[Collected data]
====

-- ==== Sys2Proof/Machine/Fabric.lean ====
section
/-! DEFINITION. The package fabric and the island counters (R22-R24, R31). -/
namespace Sys2Proof.Machine

/-- The ends of each link, in the row order of R22 with the AD pairs ascending (R477): dies AD0-AD3 0-3, PD0 4, PD1 5,
SD 6. -/
def linkEnds : List (Nat × Nat) :=
  [(0, 1), (0, 2), (0, 3), (1, 2), (1, 3), (2, 3), (4, 0), (4, 1), (4, 2), (4, 3), (5, 0), (5, 1), (5, 2), (5, 3),
   (6, 0), (6, 1), (6, 2), (6, 3), (6, 4), (6, 5)]

/-- The link between two dies, if there is one. -/
def linkOf (a b : Nat) : Option Nat :=
  (List.range 20).find? (fun i => let e := linkEnds.getD i (7, 7); decide (e = (a, b)) || decide (e = (b, a)))

/-- Whether the direct link between two dies exists and works. -/
def linkUp (f : Fabric) (a b : Nat) : Bool :=
  match linkOf a b with
  | some l => !f.down.contains l
  | none => false

/-- The links of a route: direct, or through the die that carries it. -/
def routeLinks (src dst via : Nat) : List Nat := (linkOf src via).toList ++ (linkOf via dst).toList

/-- The links a route takes under R23 (`n` as in `Fabric`). -/
def defaultLinks (n src dst : Nat) : List Nat :=
  match linkOf src dst with
  | some l => [l]
  | none => routeLinks src dst (if n = 4 then 6 else n)

/-- Every route: ordered pairs of dies, those between PD0 and PD1 once for each `n`. -/
def allRoutes : List (Nat × Nat × Nat) :=
  (List.range 7).flatMap (fun s => (List.range 7).flatMap (fun d =>
    if s = d then [] else if (s = 4 ∧ d = 5) ∨ (s = 5 ∧ d = 4) then (List.range 5).map (fun n => (n, s, d)) else [(0, s, d)]))

/-- Key of a route in `Fabric`. -/
def routeKey (r : Nat × Nat × Nat) : Nat := 64 * r.1 + 8 * r.2.1 + r.2.2

/-- The links a route takes now. -/
def routeNow (f : Fabric) (r : Nat × Nat × Nat) : List Nat :=
  match tget? f.via (routeKey r) with
  | some v => routeLinks r.2.1 r.2.2 v
  | none => defaultLinks r.1 r.2.1 r.2.2

/-- The lowest-numbered attention die with working links to both ends (R24). -/
def detour (f : Fabric) (a b : Nat) : Option Nat :=
  (List.range 4).find? (fun m => decide (m ≠ a) && decide (m ≠ b) && linkUp f a m && linkUp f m b)

/-- A die with no working path to any other die (R24). -/
def isolated (f : Fabric) (d : Nat) : Bool := (List.range 7).all (fun o => !linkUp f d o)

/-- The links a route takes once its switch, if it waits for one, is done. -/
def routeNext (f : Fabric) (r : Nat × Nat × Nat) : List Nat :=
  match tget? f.switching (routeKey r) with
  | some v => routeLinks r.2.1 r.2.2 v
  | none => routeNow f r

/-- The fabric after a link is disabled: every route that takes it, or waits to switch to it, will switch to its detour (R24). -/
def disableLink (f : Fabric) (l : Nat) : Fabric :=
  let f' := { f with down := f.down ++ [l] }
  let hit := allRoutes.filter (fun r => (routeNext f r).contains l)
  { f' with switching := hit.foldl (fun t r =>
      match detour f' r.2.1 r.2.2 with
      | some v => tput t (routeKey r) v
      | none => tdel t (routeKey r)) f'.switching }

/-- A free choice among candidates (log entry 1). -/
def pick (s : State) (l : List Nat) (d : Nat) : Nat × State :=
  let (v, s') := draw s
  (l.getD (v % max l.length 1) d, s')

/-- `LINK_CRC_FAIL` (R24): the affected flits are replayed and the link is retrained. When retraining fails, the link is
disabled, event 0x21 is recorded and its routes are rerouted; an isolated die sends the device to `DUMP`. The island of
the event is one of the link's attention dies, or any where it has none, and its block is one of the two blocks of a die
fabric: the spec leaves the choice open (log entry 18). -/
def execLinkCrcFail (link : Fin 20) (retrained : Bool) (s : State) : Res :=
  if retrained ∨ s.fabric.down.contains link.val then .next s
  else
    let e := linkEnds.getD link.val (0, 1)
    let f := disableLink s.fabric link.val
    let s1 := { s with fabric := f }
    let ads := [e.1, e.2].filter (· < 4)
    let (die, s2) := pick s1 (if ads.isEmpty then [0, 1, 2, 3] else ads) 0
    let (blk, s3) := pick s2 [0x011, 0x012] 0x011
    if (List.range 7).any (isolated f) then
      .next (record s3 (0x10 + die) 3 blk die 0x21 (leBytes 1 link.val ++ [0xFF]))
    else
      match detour f e.1 e.2 with
      | some v => .next (record s3 (0x10 + die) 1 blk die 0x21 (leBytes 1 link.val ++ leBytes 1 v))
      | none =>
        let (b, s4) := draw s3
        .next (record s4 (0x10 + die) 1 blk die 0x21 (leBytes 1 link.val ++ leBytes 1 b))

/-- `REROUTE` (R24): every flit sent on the old path has been acknowledged or replayed, and the route switches to its new
path. -/
def execReroute (n : Fin 5) (src dst : Fin 7) (s : State) : Res :=
  let k := routeKey (n.val, src.val, dst.val)
  match tget? s.fabric.switching k with
  | some v => .next { s with fabric := { s.fabric with via := tput s.fabric.via k v, switching := tdel s.fabric.switching k } }
  | none => .next s

/-- `COUNTER_WRAP` (R31): the counter of an island passes from 2^48 - 1 to 0 and the recorder accepts event 0x25 from that
island. A wrap has no source page, so the block and number of the record are free (log entry 18). -/
def execCounterWrap (island : Fin 175) (s : State) : Res :=
  if s.time.ctr.getD island.val 0 = 2 ^ 48 - 1 then
    let w := s.time.wraps.getD island.val 0 + 1
    let s1 := { s with time := { s.time with
      ctr := modAt (fun _ => 0) island.val s.time.ctr, wraps := modAt (fun _ => w) island.val s.time.wraps } }
    let (blk, s2) := draw s1
    let (inst, s3) := draw s2
    .next (record s3 (islandId island.val) 0 (blk % 4096) (inst % 256) 0x25 (leBytes 1 w))
  else .next s

end Sys2Proof.Machine
end

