-- ==== Sys2Proof/Machine/Shadow.lean ====
section
/-! DEFINITION. The comparison of the rule slices with their shadow copies in HBM (R327-R329). -/
namespace Sys2Proof.Machine

/-- The slice moves to its next entry; at the end of a pass `SWEEP_MS` is written and a pass of more than 50 ms raises
`SWEEP_LATE` (R328). -/
def sweepNext (s : State) (n : Nat) : State :=
  let i := s.rules.sweep.getD n 0
  if i + 1 < 16384 then { s with rules := { s.rules with sweep := modAt (fun _ => i + 1) n s.rules.sweep } }
  else
    let now := islandTime s (0x14 + n)
    let len := (now + 2 ^ 48 - s.rules.sweepAt.getD n 0) % 2 ^ 48
    let s1 := { s with rules := { s.rules with
      sweep := modAt (fun _ => 0) n s.rules.sweep, sweepAt := modAt (fun _ => now) n s.rules.sweepAt } }
    let s2 := wrf s1 (pgRule n + 0x100) 16 8 (sat 8 (len / 1000000))
    if len > 50000000 then raise s2 (pgRule n) 2 [] else s2

/-- A slice reads a shadow copy of an entry, which lies in a back stack of its die (R327): whether its line is uncorrectable. `bad` says that it is found so
now; which line of the device-reserved slots (R75) it is, the spec leaves open, so that the free value says (log entry 86). -/
def readShadow (s : State) (die copy i : Nat) (bad : Bool) : Bool × State :=
  let k := 8 + 2 * die + copy
  let (b, s1) := readUse s (fun u => decide (u = .shadow i copy))
  if b || !bad || (s1.hbmc k).fenced then (b || bad, s1)
  else
    let (v, s2) := draw s1
    let line := v % 64 * linesPerPc + 40448 * 512 + v / 64 % 262144
    let h := s2.hbmc k
    if (tget? h.poison line).isSome then (true, s2)
    else (true, lineUncorr (s2.setHbm k { h with uses := tput h.uses line (.shadow i copy) }) k line false)

/-- Both shadow copies of an entry are written whole, and the slice's entry with them (R329). -/
def writeShadows (s : State) (i : Nat) (e : Rule) : State :=
  let copies := fun u => match u with | .shadow j _ => decide (j = i) | _ => false
  let s1 := wroteUse s copies
  { s1 with rules := putRule s1.rules i e }

/-- `SHADOW_COMPARE` (R328, R329): the slice compares its next entry with its two shadow copies; `badA` and `badB` say that
a copy's line is found uncorrectable. Two good copies that disagree with each other are a case R329 gives no outcome for, and
nothing is done. -/
def execShadowCompare (die : Fin 4) (badA badB : Bool) (s : State) : Res :=
  let n := die.val
  let loc := s.rules.sweep.getD n 0
  let i := 16384 * n + loc
  let (lostA, s1) := readShadow s n 0 i badA
  let (lostB, s2) := readShadow s1 n 1 i badB
  let e := ruleAt s2.rules.entries i
  let a := ruleAt s2.rules.shadowA i
  let b := ruleAt s2.rules.shadowB i
  let softReg := fun s => wr s (pgRule n + 0x108) (2 ^ 31 + loc)
  if lostA ∧ lostB then
    let s3 := bump (softReg (writeShadows s2 i e)) (pgRule n + 0x10C) 16 16 1
    .next (sweepNext (raise s3 (pgRule n) 1 (leBytes 2 i)) n)
  else if !lostA ∧ !lostB ∧ a ≠ b then .next (sweepNext s2 n)
  else
    let g := if lostA then b else a
    if e = g then .next (sweepNext (writeShadows s2 i e) n)
    else
      let s3 := bump (softReg (writeShadows s2 i g)) (pgRule n + 0x10C) 0 16 1
      .next (sweepNext (raise s3 (pgRule n) 0 (leBytes 2 i)) n)

end Sys2Proof.Machine
end

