-- ==== Sys2Proof/Certificates/Slice0/Obligations.lean ====
section
/-! DEFINITION. The statements about the block, for the provers: one `Prop` each. Each docstring cites the rules of the spec that it follows. -/
open Sys2Proof Sys2Proof.Machine Sys2Proof.Safety

/-- The block model itself: a step takes the command at the front of the queue and runs it on the state with the queue's rest, and on an empty queue the
block idles for one tick (log entry 14). -/
def Obligations.StepRunsFrontCommand : Prop :=
  (∀ (c : Instr) (rest : List Instr) (s : State), step { s with pending := c :: rest } = exec c { s with pending := rest }) ∧
  (∀ s : State, step { s with pending := [] } = .next (idleTick { s with pending := [] }))

/-- No state that holds the invariant is a dead end: the step answers a next state, and that state holds the invariant. -/
def Obligations.StepKeepsInvariant : Prop :=
  ∀ s : State, Inv s → ∃ t : State, step s = .next t ∧ Inv t

/-- The state right after reset holds the invariant. The device is in `BOOT` with its pages closed, holds no ring, armed descriptor, object, request,
queue pair, region, shelf or record, every partition is `FREE` and every port down; the power mode, the tier registers and the congestion control of
the ports have the values that the spec gives them at reset. What host memory reads as before it is written is the model's choice (log entry 2). -/
def Obligations.ResetHoldsInvariant : Prop :=
  Inv State.reset ∧ State.reset.dev.state = .boot ∧ State.reset.dev.pagesOpen = false ∧ State.reset.pending = [] ∧ State.reset.rings = [] ∧
  State.reset.armed = [] ∧ State.reset.objects = [] ∧ State.reset.reqs = [] ∧ State.reset.qps = [] ∧ State.reset.regions = [] ∧ State.reset.dir.shelves = [] ∧
  State.reset.evr.log = [] ∧ State.reset.evr.nextSeq = 0 ∧ State.reset.evr.overflow = 0 ∧
  (∀ p : Nat, (State.reset.part p).state = .free) ∧ (∀ n : Nat, (State.reset.port n).up = false ∧ (State.reset.port n).ptpLock = false) ∧
  (∀ a : Nat, mget State.reset.hostMem a = 0) ∧
  rdf State.reset (pgPwr + 0x100) 0 2 = 0 ∧ rdf State.reset (pgPwr + 0x100) 4 12 = 1950 ∧
  (∀ p : Fin 32, rdf State.reset (pgPart p.val + 0x210) 4 11 = 16 ∧ rdf State.reset (pgPart p.val + 0x210) 15 8 = 8) ∧
  (∀ n : Fin 4, rdf State.reset (pgNet n.val + 0x130) 0 8 = 4 ∧ rdf State.reset (pgNet n.val + 0x130) 8 8 = 55 ∧ rdf State.reset (pgNet n.val + 0x130) 16 16 = 40)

====

● **Task brief**
Write out exactly the lines above between the line with "let h := s2.hbmc k" and the line with "let loc := s.rules.sweep.getD n 0", inclusive, and nothing beyond them.

● **Solution to this exercise**
    let h := s2.hbmc k
    if (tget? h.poison line).isSome then (true, s2)
    else (true, lineUncorr (s2.setHbm k { h with uses := tput h.uses line (.shadow i copy) }) k line false)

/-- Both shadow copies of an entry are written whole, and the slice's entry with them (R329). -/
def writeShadows (s : State) (i : Nat) (e : Rule) : State :=
  let copies := fun u => match u with | .shadow j _ => decide (j = i) | _ => false
  let s1 := wroteUse s copies
  { s1 with rules := putRule s1.rules i e }

/-- `SHADOW_COMPARE` (R328, R329): the slice compares its next entry with its two shadow copies; `badA` and `badB` say that
a copy's line is found uncorrectable. Two good copies that disagree with each other are a case R329 gives no outcome for, and
nothing is done. -/
def execShadowCompare (die : Fin 4) (badA badB : Bool) (s : State) : Res :=
  let n := die.val
  let loc := s.rules.sweep.getD n 0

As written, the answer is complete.